The hyperparameter space defines all hyperparameters we are going to tune for the model and their accepted range of values. In this case we are going to focus on the following hyperparameters; learning rate, dropout rate, batch normalization, batch size, pooling type, 

In [4]:
space = {
    # Uniform distribustion to find appropriate learning rate
    'lr' : hp.uniform('lr',0.0,1.0),
    # Uniform distribustion to find appropriate dropout rate
    'dr' : hp.uniform('dr',0.0,0.5),
    # To find the best optimizer
    'optimizer' : hp.choice('optimizer', ['adam', 'Nadam'])
    # Uniform distribustion to find batch size
    'batch_size' : hp.uniform()

}

In [None]:
# prints graph of random values for each hyperparameter
# These values are not based on any specific model yet
print(hyperopt.pyll.stochastic.sample(space))

{'dr': 0.19436712036448606, 'lr': 0.7366261700596459, 'optimizer': 'Nadam'}


The fmin function is used to find the optimal value for a scalar valued function.

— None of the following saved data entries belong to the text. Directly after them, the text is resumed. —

theorem witness_DecodeOfAValueThatDoesNotFitIsOversized :
    OperandReady .command State.reset ∧ (effectiveLen .command 10 State.reset).toNat = 10 ∧
    2 ^ 64 ≤ chunkSum 10 (effectiveData .command 0x80808080808080808002 State.reset) ∧
    2 ≤ ((effectiveData .command 0x80808080808080808002 State.reset).extractLsb' 0 7).toNat := by decide

theorem witness_DecodeReadsOnlyTheChunks :
    ∀ k < (effectiveLen .command 2 State.reset).toNat,
      (effectiveData .command 0x9601 State.reset).extractLsb' (8 * k) 7
        = (effectiveData .command 0xFFFF1681 { State.reset with resData := 5 }).extractLsb' (8 * k) 7 := by decide

/-- For DecodeEqualsItsByteSequenceView, NoOperationWrapsAround, PackedFormAndByteSequenceAgree and
HostSeesBytesInSequenceOrder: lengths at the ends of their ranges. -/
theorem witness_lengths_up_to_ten :
    (10 : Nat) ≤ 10 ∧ (0 : Nat) ≤ 10 ∧ (List.replicate 10 (255 : Byte)).length ≤ 10 ∧
    (List.replicate 8 (255 : Byte)).length ≤ 8 := by decide

theorem witness_AddedTermsShareNoBit :
    (List.replicate 7 (255 : Byte)).length < 8 ∧ (List.replicate 9 (255 : Byte)).length < 10 := by decide

theorem witness_DecodeAfterEncodeRestoresTheValue :
    OperandReady .command State.reset ∧ OperandReady .results (regs 1 8 150) := by decide

/-- For RoundTripPseudoInstructionExpands too. -/
theorem witness_RoundTripProgramRestoresTheValue :
    ([0, 0, 0, 0, 0, 0, 0, 0x96] : List Byte).length = 8 ∧
    assemble (.rtrip [0, 0, 0, 0, 0, 0, 0, 0x96])
      = some [0x0800000000000000000096#88, 0x6000000000000000000000#88, 0xA000000000000000000000#88] := by decide

theorem witness_EncodeRestoresEveryCanonicalBuffer :
    (1 ≤ ([0x96, 0x01] : List Byte).length ∧ ([0x96, 0x01] : List Byte).length ≤ 10 ∧
      (∀ i b, ([0x96, 0x01] : List Byte)[i]? = some b →
        b.getLsbD 7 = decide (i + 1 < ([0x96, 0x01] : List Byte).length)) ∧
      (([0x96, 0x01] : List Byte).getLast? = some 0 → ([0x96, 0x01] : List Byte).length = 1) ∧
      decodeNat 2 (pack [0x96, 0x01]) < 2 ^ 64) ∧
    ([0x00] : List Byte).length = 1 ∧ decodeNat 1 (pack [0x00]) < 2 ^ 64 := by
  refine ⟨⟨by decide, by decide, fun i b h => ?_, by decide, by decide⟩, by decide, by decide⟩
  match i, h with
  | 0, h => cases h; decide
  | 1, h => cases h; decide

theorem witness_IllTypedChainsAfterEncode :
    varintLength 0 < 8 ∧ varintLength 0xFFFFFFFFFFFF < 8 ∧ varintLength 0xFFFFFFFFFFFFFF = 8 ∧
    8 < varintLength 0x100000000000000 := by decide

theorem witness_ForwardingTakesTheResultRegisters : (regs 1 2 0x9601).resStatus = 1 := by decide

theorem witness_ForwardingWithoutResultIsIllegal :
    State.reset.resStatus ≠ 1 ∧ (regs 2 0 0).resStatus ≠ 1 ∧ (regs 7 0 0).resStatus ≠ 1 := by decide

theorem witness_ErrorEntryWritesOnlyTheErrorResponse :
    triple (exec (.decode .command 11 0) State.reset) = some (3, 0, 0) ∧ (3 : StatusWord) ≠ 1 := by decide

theorem witness_ReservedWordsEndInIllegalCommand :
    (0xC000000000000000000000#88).extractLsb' 86 2 = (3 : BitVec 2) ∧
    (0x1000000000000000000000#88).getLsbD 84 = true := by decide

theorem witness_UnusedFieldsChangeNothing :
    (0xABCD0000000000000096 : Wide).extractLsb' 0 64 = (0x96 : Wide).extractLsb' 0 64 ∧
    (0xFFFF9601 : Wide).extractLsb' 0 (8 * (2 : Len).toNat) = (0x9601 : Wide).extractLsb' 0 (8 * (2 : Len).toNat) := by decide

theorem witness_ResponseDependsOnWordAndForwardedRegistersOnly :
    ((0x4000000000000000000096#88).getLsbD 85 = true → (regs 2 0 0).response = (regs 1 8 5).response) ∧
    ((0x6000000000000000000000#88).getLsbD 85 = true → (regs 1 8 5).response = ((regs 1 8 5).issueLast 0).response) := by
  decide

theorem witness_BlocksShareNothing : [State.reset, regs 1 8 5][1]? = some (regs 1 8 5) ∧ (0 : Nat) ≠ 1 := by decide

theorem witness_AssembledLinesReadBack :
    ((15 : Nat) < 16 ∧ ([1, 2, 3, 4, 5, 6, 7, 8] : List Byte).length = min 15 8) ∧
    ([0xDE, 0xAD, 0xBE, 0xEF] : List Byte).length = min 4 8 ∧ ([] : List Byte).length = min 0 8 ∧
    (2 ^ 64 - 1 < 2 ^ 64) ∧ (2 ^ 80 - 1 < 2 ^ 80) := by decide

end Sys2Proof.Tests
end

section
/-! PROOFS. The register triple (10_state.md R21 to R24, R31): what a command leaves there, what a step may change, and the
invariant that reset meets and every step keeps. -/

namespace Sys2Proof.Machine

/-! ## What a command can complete with -/

/-- PARSE completes with a Value only (R93). -/
theorem parseOperand_ok {o : Operand} {r : Result} (h : parseOperand o = .ok r) : ∃ v, r = valueResult v := by
  unfold parseOperand at h
  split at h
  · cases h
  · split at h
    · cases h
    · cases h; exact ⟨_, rfl⟩

/-- ENCODE completes with the VarintBuffer of a Value only (R107). -/
theorem encodeOperand_ok {o : Operand} {r : Result} (h : encodeOperand o = .ok r) :
    ∃ v, r = varintResult (encodeValue v) := by
  cases h; exact ⟨_, rfl⟩

/-- DECODE completes with a Value only (R128). -/
theorem decodeOperand_ok {o : Operand} {r : Result} (h : decodeOperand o = .ok r) : ∃ v, r = valueResult v := by
  simp only [decodeOperand] at h
  split at h
  · cases h
  · split at h
    · cases h
    · split at h
      · cases h
      · cases h; exact ⟨_, rfl⟩

/-! ## The triple after a response -/

/-- A Value is 8 bytes long, and its upper two bytes are 0 (R62). -/
theorem complete_valueResult_holdsResult (v : Value) (s : State) : (complete (valueResult v) s).HoldsResult := by
  have hdata : (v.setWidth 80).toNat < 2 ^ 64 := by
    rw [BitVec.toNat_setWidth]
    exact (Nat.mod_le _ _).trans_lt v.isLt
  exact ⟨show 1 ≤ 8 by decide, show 8 ≤ 10 by decide, hdata⟩

/-- A VarintBuffer of a Value is 1 to 10 bytes long, and its packed form has no bit above them (R67, R106). -/
theorem complete_varintResult_holdsResult (v : Value) (s : State) :
    (complete (varintResult (encodeValue v)) s).HoldsResult := by
  have hpos := encodeValue_length_pos v
  have hle := encodeValue_length_le_ten v
  have hlen : (varintResult (encodeValue v)).len.toNat = (encodeValue v).length := by
    rw [varintResult, BitVec.toNat_ofNat]
    exact Nat.mod_eq_of_lt (by omega)
  have hdata : (varintResult (encodeValue v)).data.toNat < 2 ^ (8 * (encodeValue v).length) := by
    rw [varintResult, pack_toNat hle]
    exact bytesNat_lt _
  simp only [State.HoldsResult, complete_resLen, complete_resData, hlen]
  exact ⟨hpos, hle, hdata⟩

/-- What any of the three operations completes with is a result as R23 and R24 describe it. -/
theorem complete_holdsResult {o : Operand} {r : Result}
    (h : parseOperand o = .ok r ∨ encodeOperand o = .ok r ∨ decodeOperand o = .ok r) (s : State) :
    (complete r s).HoldsResult := by
  obtain h | h | h := h
  · obtain ⟨v, rfl⟩ := parseOperand_ok h
    exact complete_valueResult_holdsResult v s
  · obtain ⟨v, rfl⟩ := encodeOperand_ok h
    exact complete_varintResult_holdsResult v s
  · obtain ⟨v, rfl⟩ := decodeOperand_ok h
    exact complete_valueResult_holdsResult v s

/-- Beside `OK` the invariant asks for a result and no more. -/
theorem complete_inv {r : Result} {s : State} (h : (complete r s).HoldsResult) : (complete r s).Inv :=
  ⟨by rw [complete_resStatus]; decide, fun _ => h, fun hne => absurd (complete_resStatus r s) hne⟩

/-- Error entry leaves a sound triple: a code up to 4, and two zeros (R166). -/
theorem raise_inv (e : CodecError) (s : State) : (raise e s).Inv :=
  ⟨by rw [raise_resStatus]; cases e <;> decide, fun hok => absurd hok e.code_ne_ok, fun _ => ⟨rfl, rfl⟩⟩

/-- An error is never reported as `IDLE` (R22). -/
theorem CodecError.code_ne_idle (e : CodecError) : e.code ≠ statusIdle := by
  cases e <;> decide

/-- Reset leaves a sound triple (R190). -/
theorem State.assertReset_inv (s : State) : s.assertReset.Inv :=
  ⟨by rw [s.assertReset_resStatus]; decide, fun hok => absurd hok (by rw [s.assertReset_resStatus]; decide),
    fun _ => ⟨rfl, rfl⟩⟩

/-- The invariant speaks of the registers only, not of what the host does next. -/
theorem State.inv_setPending (s : State) (rest : List HostAction) :
    State.Inv { s with pending := rest } ↔ s.Inv := Iff.rfl

/-- What the host reads does not depend on what it does next. -/
@[simp] theorem State.response_setPending (s : State) (rest : List HostAction) :
    State.response { s with pending := rest } = s.response := rfl

/-! ## A command and a step -/

/-- A command from any state answers a sound state whose status is not `IDLE`. -/
theorem exec_next_inv (i : Instr) (s : State) :
    ∃ t, exec i s = .next t ∧ t.Inv ∧ t.resStatus ≠ statusIdle := by
  obtain ⟨e, he⟩ | ⟨o, r, hr, hop⟩ := exec_cases i s
  · exact ⟨_, he, raise_inv e s, e.code_ne_idle⟩
  · exact ⟨_, hr, complete_inv (complete_holdsResult hop s), by rw [complete_resStatus]; decide⟩

/-- A command takes nothing from the host's list and adds nothing to it. -/
theorem exec_pending {i : Instr} {s t : State} (h : exec i s = .next t) : t.pending = s.pending := by
  obtain ⟨e, he⟩ | ⟨o, r, hr, -⟩ := exec_cases i s
  · cases he.symm.trans h
    exact raise_pending e s
  · cases hr.symm.trans h
    exact complete_pending r s

/-- Settles O16: of the things a step can do, a command and a reset write a sound triple, whatever was there; a read and an
idle step keep the triple. -/
theorem stepKeepsTheTripleSound : Obligations.StepKeepsTheTripleSound := by
  intro s hs
  obtain ⟨-, h⟩ | ⟨w, rest, -, h⟩ | ⟨rest, -, h⟩ | ⟨a, rest, -, -, h⟩ := step_cases s
  · exact ⟨s, h, hs⟩
  · obtain ⟨t, ht, hinv, -⟩ := exec_next_inv (decode w) { s with pending := rest }
    exact ⟨t, h.trans ht, hinv⟩
  · exact ⟨_, h, (s.inv_setPending rest).2 hs⟩
  · exact ⟨_, h, State.assertReset_inv _⟩

/-- Settles O7: the two things a step can do without a command or a reset, a read and nothing, leave the response as it
was. -/
theorem onlyCommandsAndResetWriteTheRegisters : Obligations.OnlyCommandsAndResetWriteTheRegisters := by
  intro s t hst
  obtain ⟨hp, h⟩ | ⟨w, rest, hp, h⟩ | ⟨rest, hp, h⟩ | ⟨a, rest, hp, ha, h⟩ := step_cases s
  · cases h.symm.trans hst
    exact ⟨by rw [hp]; rfl, fun hne => absurd rfl hne⟩
  · have hpending : t.pending = rest := exec_pending (h.symm.trans hst)
    exact ⟨by rw [hpending, hp]; rfl, fun _ => .inl ⟨w, by rw [hp]; rfl⟩⟩
  · cases h.symm.trans hst
    exact ⟨by rw [hp]; rfl, fun hne => absurd (s.response_setPending rest) hne⟩
  · cases h.symm.trans hst
    refine ⟨by rw [hp]; rfl, fun _ => .inr ?_⟩
    obtain rfl | ⟨w, rfl⟩ := ha
    · exact .inl (by rw [hp]; rfl)
    · exact .inr ⟨w, by rw [hp]; rfl⟩

/-- Settles O15: an instruction ends in an error or in the result of an operation, and either leaves a sound triple. -/
theorem everyCommandLeavesASoundTriple : Obligations.EveryCommandLeavesASoundTriple :=
  exec_next_inv

/-- Settles O1: `State.reset` is written out with the three zeros of R31. -/
theorem resetLeavesAllRegistersZero : Obligations.ResetLeavesAllRegistersZero :=
  ⟨rfl, rfl, rfl⟩

/-- Settles O3: with a read first in the host's list, or with nothing there, `nextAction` leaves one arm of the step. -/
theorem readsAndIdleStepsChangeNoRegister : Obligations.ReadsAndIdleStepsChangeNoRegister := by
  refine ⟨fun s rest => rfl, fun s hnil => ?_⟩
  obtain ⟨-, h⟩ | ⟨a, rest, hcons, -⟩ := s.nextAction_cases
  · simp only [step, h]
  · cases hnil.symm.trans hcons

/-- Settles O14: the reset state is one that the reset action leaves. -/
theorem resetStateIsSound : Obligations.ResetStateIsSound :=
  State.assertReset_inv State.reset

end Sys2Proof.Machine
end

section
/-! PROOFS. A register as a string of bytes (20_memory.md R45, R67): its bytes, most significant first, are the digits of its
number in base 256. -/

namespace Sys2Proof.Machine

/-- A byte is the digit of the number its string spells, at the place given by the bytes after it. -/
theorem bytesNat_digit (xs : List Byte) (b : Byte) (ys : List Byte) :
    bytesNat (xs ++ b :: ys) / 2 ^ (8 * ys.length) % 256 = b.toNat := by
  have hsum : bytesNat (xs ++ b :: ys) = 2 ^ (8 * ys.length) * (256 * bytesNat xs + b.toNat) + bytesNat ys := by
    rw [bytesNat_append, bytesNat, List.length_cons, Nat.mul_add, Nat.pow_add]
    ring
  rw [hsum, Nat.mul_add_div (Nat.two_pow_pos _), Nat.div_eq_of_lt (bytesNat_lt ys), Nat.add_zero, Nat.mul_add_mod]
  exact Nat.mod_eq_of_lt b.isLt

/-- Zero bytes in front do not change the number. -/
theorem bytesNat_replicate_zero_append (k : Nat) (bs : List Byte) :
    bytesNat (List.replicate k 0 ++ bs) = bytesNat bs := by
  induction k with
  | zero => rfl
  | succ k ih => simpa [List.replicate_succ, bytesNat] using ih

First we define a function for fmin to optimize. In our case we will judge the models performance based on the validation accuracy so we want out optimize function to return the negative value of the accuracy.

In [None]:
def optimize(hype_space):
  """
  build and train the model based on hype_space parameters
  return the negative of the max validation loss for that model
  """


In [None]:
trials = Trials()
best = fmin(optimize,
            space=space,
            algo=tpe.suggest(),
            trails=trails,
            max_evals=15,
            )

NameError: ignored